Goggles provide students a new view on being under the influence


Grandview Police Officer Mitch Fairchild adjusts a pair of Fatal Vision goggles worn by Compass High School student Cruz Quiroga before the youngster chauffeurs Ben Gonzales around an obstacle course Monday.

GRANDVIEW - It's alcohol and drug awareness week, and Grandview's Compass High School is providing its students with perspective into the effects of substance abuse.

Assistant Counselor and Merit Resources' Carolyn Schlax said the students are learning about substance abuse in the classroom and through a number of events scheduled throughout the week.

Yesterday (Monday) students were provided an opportunity to wear Fatal Vision goggles provided courtesy of the Grandview Police Department. Officer Mitch Fairchild was on-hand to supervise the youngsters as they maneuvered a golf cart and walked the halls of the high school while wearing the goggles.

Schlax said the staff at the high school believe it is important to educate students about the dangers of alcohol and drugs. As a result, Counselor Bob Thomas provided the golf cart to better impact awareness to the dangers of driving while under the influence.

Schlax said the goggles are disorienting and there are different goggles for both daytime and nighttime visual impairment. The goggles worn by students at Compass included a pair to simulate effects of functioning with a blood alcohol level of .07 to .10 and a pair for blood alcohol levels .17 to .20.

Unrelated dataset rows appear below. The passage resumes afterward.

-- ==== Sys2Proof/Machine/ExecBus.lean ====
section
/-!
DEFINITION. The meanings of the commands of the multi-drop buses and the serial field ports (R240–R256). Bus `n` is
MB(n + 1), port `n` is SF(n + 1).
-/

namespace Sys2Proof.Machine

/-- MB_FRAME_RECEIVE (R240, R242, R247). -/
def execMbFrameReceive (bus : Fin 8) (f : BusFrame) (s : State) : Host.Outcome State Fault Refusal :=
  finishGuard s (budgetSettle s (mbReceive s bus.val f))

/-- OBJECT_TIMEOUT (R244). -/
def execObjectTimeout (bus : Fin 8) (o : Fin 16) (s : State) : Host.Outcome State Fault Refusal :=
  finish s (mbStale s bus.val o.val)

/-- MB_Q_HEAD (R243). -/
def execMbQHead (i : Init) (bus : Fin 8) (q : Fin 2) (v : Word) (s : State) : Host.Outcome State Fault Refusal :=
  finishClock s (submitWrite s i (reg (mbPg bus.val) (0x0E0 + 4 * q.val)) v)

/-- TXOBJ_STAGE (R245, R351): any word of the object but its CTRL. -/
def execTxobjStage (i : Init) (bus : Fin 8) (o : Fin 16) (w : Fin 20) (v : Word) (s : State) :
    Host.Outcome State Fault Refusal :=
  finishClock s (submitWrite s i (txObj bus.val o.val + 4 * w.val) v)

/-- TXOBJ_COMMIT (R245): a write to the object's CTRL. -/
def execTxobjCommit (i : Init) (bus : Fin 8) (o : Fin 16) (v : Word) (s : State) : Host.Outcome State Fault Refusal :=
  finishClock s (submitWrite s i (txObj bus.val o.val + 4) v)

/-- MB_TXR_TAIL (R246). -/
def execMbTxrTail (i : Init) (bus : Fin 8) (v : Word) (s : State) : Host.Outcome State Fault Refusal :=
  finishClock s (submitWrite s i (reg (mbPg bus.val) 0x0F4) v)

/-- MB_FRAME_SEND (R246): the winner of the pending frames starts on the bus. -/
def execMbFrameSend (bus : Fin 8) (s : State) : Host.Outcome State Fault Refusal := finish s (mbStart s bus.val)

/-- MB_TX_DONE (R246, R250). -/
def execMbTxDone (bus : Fin 8) (r : BusEnd) (s : State) : Host.Outcome State Fault Refusal :=
  finish s (mbEnd s bus.val r)

/-- BUS_OFF_RECOVERY (R250). -/
def execBusOffRecovery (bus : Fin 8) (s : State) : Host.Outcome State Fault Refusal :=
  finish s (mbRecovered s bus.val)

/-- MB_ENABLE (R240, R241): a write to MBn.CTRL. -/
def execMbEnable (i : Init) (bus : Fin 8) (v : Word) (s : State) : Host.Outcome State Fault Refusal :=
  finishClock s (submitWrite s i (reg (mbPg bus.val) 0x080) v)

/-- MB_SLEEP (R251). -/
def execMbSleep (i : Init) (bus : Fin 8) (s : State) : Host.Outcome State Fault Refusal :=
  finishClock s (submitWrite s i (reg (mbPg bus.val) 0x084) 1)

/-- MB_WAKE (R252). -/
def execMbWake (i : Init) (bus : Fin 8) (s : State) : Host.Outcome State Fault Refusal :=
  finishClock s (submitWrite s i (reg (mbPg bus.val) 0x084) 2)

/-- MB_RECOVER (R250). -/
def execMbRecover (i : Init) (bus : Fin 8) (s : State) : Host.Outcome State Fault Refusal :=
  finishClock s (submitWrite s i (reg (mbPg bus.val) 0x084) 3)

/-- CLEAR_Q0 (R242). -/
def execClearQ0 (i : Init) (bus : Fin 8) (s : State) : Host.Outcome State Fault Refusal :=
  finishClock s (submitWrite s i (reg (mbPg bus.val) 0x084) 4)

/-- CLEAR_Q1 (R242). -/
def execClearQ1 (i : Init) (bus : Fin 8) (s : State) : Host.Outcome State Fault Refusal :=
  finishClock s (submitWrite s i (reg (mbPg bus.val) 0x084) 5)

/-- BUS_WAKE_EVENT (R252): a dominant level, or a wake frame. -/
def execBusWakeEvent (bus : Fin 8) (f : Option BusFrame) (s : State) : Host.Outcome State Fault Refusal :=
  finishGuard s (budgetSettle s (mbWakeEvent s bus.val f))

/-- SF_TX_START (R254). -/
def execSfTxStart (port : Fin 4) (s : State) : Host.Outcome State Fault Refusal := finish s (sfStart s port.val)

/-- SF_TX_DONE (R254, R256). -/
def execSfTxDone (port : Fin 4) (s : State) : Host.Outcome State Fault Refusal := finish s (sfDone s port.val)

/-- CHARACTER_RECEIVE (R254, R256). -/
def execCharacterReceive (port : Fin 4) (c : Byte) (parityErr framingErr brk : Bool) (s : State) :
    Host.Outcome State Fault Refusal :=
  finish s (sfReceive s port.val c parityErr framingErr brk)

/-- IDLE_GAP (R255). -/
def execIdleGap (port : Fin 4) (s : State) : Host.Outcome State Fault Refusal := finish s (sfGap s port.val)

/-- SF_TXR_TAIL (R256). -/
def execSfTxrTail (i : Init) (port : Fin 4) (v : Word) (s : State) : Host.Outcome State Fault Refusal :=
  finishClock s (submitWrite s i (reg (sfPg port.val) 0x0A0) v)

/-- SF_RXR_HEAD (R256). -/
def execSfRxrHead (i : Init) (port : Fin 4) (v : Word) (s : State) : Host.Outcome State Fault Refusal :=
  finishClock s (submitWrite s i (reg (sfPg port.val) 0x0B4) v)

end Sys2Proof.Machine
end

"When you put them on and walk, it's as though you are a few steps off-kilter," said Schlax. She has experienced the effects of the goggles first-hand and said she did not like them. "I can't understand how a person can drive when they are impaired," she explained.

In addition to the activity involving the goggles, students at the school will hear from guest speakers throughout the week. They are encouraged to wear themed attire and will cap off the week with a basketball game between the staff members and students at the school.

"The activities might be considered fun, but if one student is impacted and realizes the choices they make can lead to tragedy, we have done something good," said Schlax.